Location: Colorado Convention Center, Four Seasons Ballroom 1 & 2
Introduction: Kwashiorkor is a common, high-mortality, acute, and neglected disease of malnutrition with uncertain pathophysiology. Most cases go unreported, it has a mortality sometimes exceeding 40%, and the disease kills at least tens of thousands of children each year. The cardinal findings in this pediatric disease are generalized edema, dermatosis, and hepatic steatosis (commonly termed as ‘fatty liver’). It is known that fatty liver is common in kwashiorkor. These liver changes are a sign of metabolic dysfunction. Many other things are unknown about fatty liver in nutritional edema: its severity on presentation; the time course of resolution with therapeutic feeding; how best it may be used for screening and diagnostic purposes; and, why it occurs at all.
Case Description: A 7-month-old Ugandan male presented to Mulago National Referral Hospital with a chief complaint of one week of generalized edema, as well as two days of cough, diarrhea, and vomiting. The patient developed status epilepticus lasting > 5 minutes with generalized tonic–clonic convulsions. Labs were notable for leukocytosis with lymphocytic predominance and elevated liver enzymes (Table). Ultrasound imaging of the liver was notable for a liver parenchyma echogenicity greater than renal parenchyma echogenicity (see Fig. 1), consistent with hepatic steatosis. The patient progressed through the phases of hospitalized malnutrition care per WHO guidelines and ‘graduated’ to outpatient treatment.

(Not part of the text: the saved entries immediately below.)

-- ==== Sys2Proof/Machine/LunQueue.lean ====
section
/-!
DEFINITION. The LUN queues of Topiary: operations, the shares of the classes (R168, R169), reads of codewords and the
operations that serve them (R322), page sets and their pad frames (R180), the order within a block (R171, R579) and
what an operation needs to be eligible (R170, R182, R183).
-/
namespace Sys2Proof.Machine

/-! Operations. -/

/-- The operation of a number. -/
def State.op? (s : State) (id : Nat) : Option Op := s.top.ops.find? fun o => o.id == id
/-- The operation changed. -/
def State.onOp (s : State) (id : Nat) (f : Op → Op) : State :=
  s.onTop fun t => { t with ops := t.ops.map fun o => if o.id == id then f o else o }
/-- The entries of a LUN queue (R169). -/
def State.lunEntries (s : State) (lun : Nat) : List Op := s.top.ops.filter fun o => o.lun == lun && !o.held
/-- R172, R173: the effective class. -/
def Op.tier (o : Op) : Nat := if o.aged then min o.cls 1 else o.cls
/-- R169: the classes leave room for one more entry of a class on a LUN. -/
def State.lunRoom (s : State) (lun cls : Nat) : Bool :=
  let l := s.lunEntries lun
  let w := (l.filter fun o => 2 ≤ o.cls).length
  let m := (l.filter fun o => o.cls == 3).length
  if cls = 0 then decide (l.length < 16)
  else if cls = 1 then decide (l.length < 15)
  else decide (l.length < 16) && decide (w < 12) && (cls == 2 || decide (m < 4))
/-- R106: the level event of a LUN queue. -/
def State.lunLevel (s : State) (lun was : Nat) : State :=
  let l := sat 16 (s.rd Reg.TOP_LUNQ_LEVEL_LEVEL)
  s.when (l != 0 && decide (was < l) && decide (l ≤ (s.lunEntries lun).length)) fun s =>
    s.wrBit (Reg.TOP_LUNQ_HIT_HIT (lun / 32)) (lun % 32) true
/-- R105, R169: an operation joins its LUN queue, or its producer holds it until an entry frees. -/
def State.addOp (s : State) (o : Op) : State :=
  let was := (s.lunEntries o.lun).length
  let id := s.top.nextOp
  let o := { o with id := id, queued := s.now, held := !s.lunRoom o.lun o.cls, ord := if o.ord = 0 then id else o.ord }
  (s.onTop fun t => { t with ops := t.ops ++ [o], nextOp := id + 1 }).lunLevel o.lun was
/-- An operation that was held enters its queue: it stands behind all that entered before it (R171, R172). -/
def enterQueue (o : Op) (now : Nat) (t : Top) : Top :=
  let own := o.ord == o.id
  { t with
    nextOp := t.nextOp + 1
    ops := (t.ops.filter fun x => x.id != o.id) ++
      [{ o with held := false, queued := now, ord := if own then t.nextOp else o.ord }]
    groups := t.groups.map fun g => if own && o.kind == .prog && g.ord == o.ord then { g with ord := t.nextOp } else g }
/-- R105: held operations of a LUN take the entries that are free, in their order. -/
def State.admitOps (s : State) (lun : Nat) : State :=
  s.each (s.top.ops.filter fun o => o.lun == lun && o.held) fun s o =>
    if s.lunRoom lun o.cls then
      let was := (s.lunEntries lun).length
      (s.onTop (enterQueue o s.now)).lunLevel lun was
    else s
/-- R185: the operation that takes a free rail: of those whose TOKEN_AGE has expired the first. -/
def nextReserved (ops : List Op) (short : Op → Bool) : Option Nat :=
  (least Op.tokAge (ops.filter fun o => o.tokAge != 0 && short o)).map Op.id
/-- R185: a rail without a reserved operation takes the next one that has aged. -/
def fillRails (t : Top) : Top :=
  { t with
    rsvV := if t.rsvV.isNone then nextReserved t.ops Op.shortV else t.rsvV
    rsvQ := if t.rsvQ.isNone then nextReserved t.ops Op.shortQ else t.rsvQ }
/-- An operation leaves its LUN queue; its waiting segments go with it, and its reservation ends (R185). -/
def State.delOp (s : State) (id : Nat) : State :=
  match s.op? id with
  | none => s
  | some o =>
    let s := s.onTop fun t =>
      { t with
        ops := t.ops.filter fun o => o.id != id
        pend := t.pend.map fun p => (p.1, p.2.filter fun g => g.op != id)
        writeFirst := t.writeFirst.filter fun w => w.2 != id
        rsvV := if t.rsvV == some id then none else t.rsvV
        rsvQ := if t.rsvQ == some id then none else t.rsvQ }
    let s := s.onTop fun t => fillRails { t with pend := t.pend.filter fun p => p.2 != [] }
    let s := s.onBox fun b => { b with asks := b.asks.filter (· != id) }
    (s.onChan (lunCh o.lun) fun c => { c with staged := c.staged.filter fun (p : Staged) => p.op != id }).admitOps o.lun

/-- R412: an operation gives its tokens back. -/
def State.opTokens (s : State) (id : Nat) : State :=
  match s.op? id with
  | none => s
  | some o =>
    if o.tokV = 0 ∧ o.tokQ = 0 then s
    else (s.giveTokens (lunCh o.lun) o.tokV o.tokQ).onOp id fun o => { o with tokV := 0, tokQ := 0 }

/-! Flights: codewords on their way from a die (R295). -/

def State.flight? (s : State) (id : Nat) : Option Flight := s.ecc.flights.find? fun f => f.id == id
def State.onFlight (s : State) (id : Nat) (g : Flight → Flight) : State :=
  s.onEcc fun e => { e with flights := e.flights.map fun f => if f.id == id then g f else f }
/-- A flight ends: its buffers and places in the decoder queues are free. -/
def State.delFlight (s : State) (id : Nat) : State :=
  s.onEcc fun e =>
    { e with
      flights := e.flights.filter fun f => f.id != id
      hardq := (e.hardq.map fun q => (q.1, q.2.filter (· != id))).filter fun q => q.2 != []
      sampleq := (e.sampleq.map fun q => (q.1, q.2.filter (· != id))).filter fun q => q.2 != []
      softq := (e.softq.map fun q => (q.1, q.2.filter (· != id))).filter fun q => q.2 != [] }
/-- The tag a flight belongs to. -/
def Flight.tag (f : Flight) : Option Nat :=
  if f.dropped then none else match f.ref with | .cmd t _ => some t | _ => none
/-- R295: codeword buffers of a channel's hard decoder that are free, of four. -/
def State.codeBufs (s : State) (ch : Nat) : Nat :=
  4 - (s.ecc.flights.filter fun f => f.ch == ch && f.buf).length
/-- Where the codeword of a flight lies in its pages (R139): start column, bytes here and bytes in the next page. -/
def State.flightAt (s : State) (f : Flight) : Nat × Nat × Nat :=
  match s.lunProf (pfaLun f.pfa) with
  | none => (0, cwLen f.cclass, 0)
  | some p =>
    match locate (prPages p) (prTotal p) f.cclass (pfaPage f.pfa) (pfaSlot f.pfa) with
    | some (_, st, here, spill) => (st, here, spill)
    | none => (0, cwLen f.cclass, 0)
/-- The kind of the operation that reads a flight at its present step. -/
def Flight.kind (f : Flight) (raw : Bool) : OpKind := if raw then .raw else if f.step = 26 then .soft else .read
/-- R172, R322: the queued operation that the read of a flight joins: one that reads the same page at the same step
and class, not yet chosen. Soft reads are not shared, and raw reads only within their command. -/
def State.joinOp (s : State) (f : Flight) (k : OpKind) : Option Op :=
  s.top.ops.find? fun o =>
    o.kind == k && k != .soft && o.lun == pfaLun f.pfa && o.block == pfaBlock f.pfa && o.page == pfaPage f.pfa &&
      o.planes == 2 ^ pfaPlane f.pfa && o.cclass == f.cclass && o.step == f.step && !o.split &&
      (o.st == .queued || o.st == .refused) && (k != .raw || o.tag == f.tag)
/-- The read of a flight queued at its present step (R168, R322). -/
def State.queueRead (s : State) (f : Flight) (raw : Bool) : State :=
  let k := f.kind raw
  match s.joinOp f k with
  | some o => s.onOp o.id fun o =>
      { o with
        fl := o.fl ++ [f.id]
        cls := min o.cls f.cls
        deadline := min o.deadline f.deadline
        eclass := if o.eclass = f.eclass then o.eclass else 0
        tag := if o.tag = f.tag then o.tag else none }
  | none =>
    s.addOp { id := 0, kind := k, lun := pfaLun f.pfa, cls := f.cls, eclass := f.eclass, deadline := f.deadline,
              tag := f.tag, planes := 2 ^ pfaPlane f.pfa, block := pfaBlock f.pfa, page := pfaPage f.pfa,
              cclass := f.cclass, step := f.step, fl := [f.id] }
/-- A flight is opened and its first read queued. -/
def State.addFlight (s : State) (f : Flight) (raw : Bool) : State :=
  let id := s.ecc.next
  let tg := if s.jnpOn then leAt (s.grpPeek (s.groupOf (pfaLun f.pfa) (pfaBlock f.pfa))) 16 1 else 0
  let f := { f with id := id, ch := pfaCh f.pfa, tgen := tg }
  (s.onEcc fun e => { e with flights := e.flights ++ [f], next := id + 1 }).queueRead f raw
/-- R172: the effective deadline of a packet's operations. -/
def State.effDeadline (s : State) (fetched deadline : Nat) : Nat :=
  fetched + (if deadline = 0 then s.rd Reg.TOP_NODL_TIME else deadline)
/-- The tags that share the present read of a flight's page, for R428. -/
def State.opFlights (s : State) (o : Op) : List Flight := o.fl.filterMap s.flight?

Discussion: Severe acute malnutrition (SAM) is a disease category that includes both kwashiorkor (i.e. nutritional edema) and marasmus (wasting with WLZ/WHZ < −3 SD). The diagnosis of kwashiorkor relies on clinical assessment of edema. Current clinical protocols and discharge criteria are based on edema resolution and anthropometric recovery. Edema resolution is reassuring and can be dramatic. Mothers appreciate outward signs of healing, which clinicians can assess by pressing on extremities. However, resolution of edema does not necessarily correlate with complete clinical improvement. There is a need for ancillary clinical parameters, especially in the context of research to improve kwashiorkor care. Hepatic steatosis in kwashiorkor indicates the presence of underlying metabolic dysfunction, marked by impaired energy distribution and metabolism. Hepatic steatosis is the first organ-level disturbance to manifest and the last to disappear in kwashiorkor.
Conclusion: Portable ultrasonography was used to detect hepatic steatosis in a pediatric patient with kwashiorkor. Liver status in child malnutrition care should be considered alongside edema resolution and anthropometric changes, which are the current criteria for rehabilitation. Investigations of novel treatments that target liver dysfunction in kwashiorkor may be aided by the use of handheld ultrasound, which allows for real-time monitoring of fatty liver resolution. The somehow forgotten topic in a nearly orphaned disease is hepatic steatosis, which is literally and figuratively illuminated using ultrasound. Understanding the phenomenon of paradoxical fatty infiltration in a unique syndrome of undernutrition will guide clinical decision-making to improve care for children.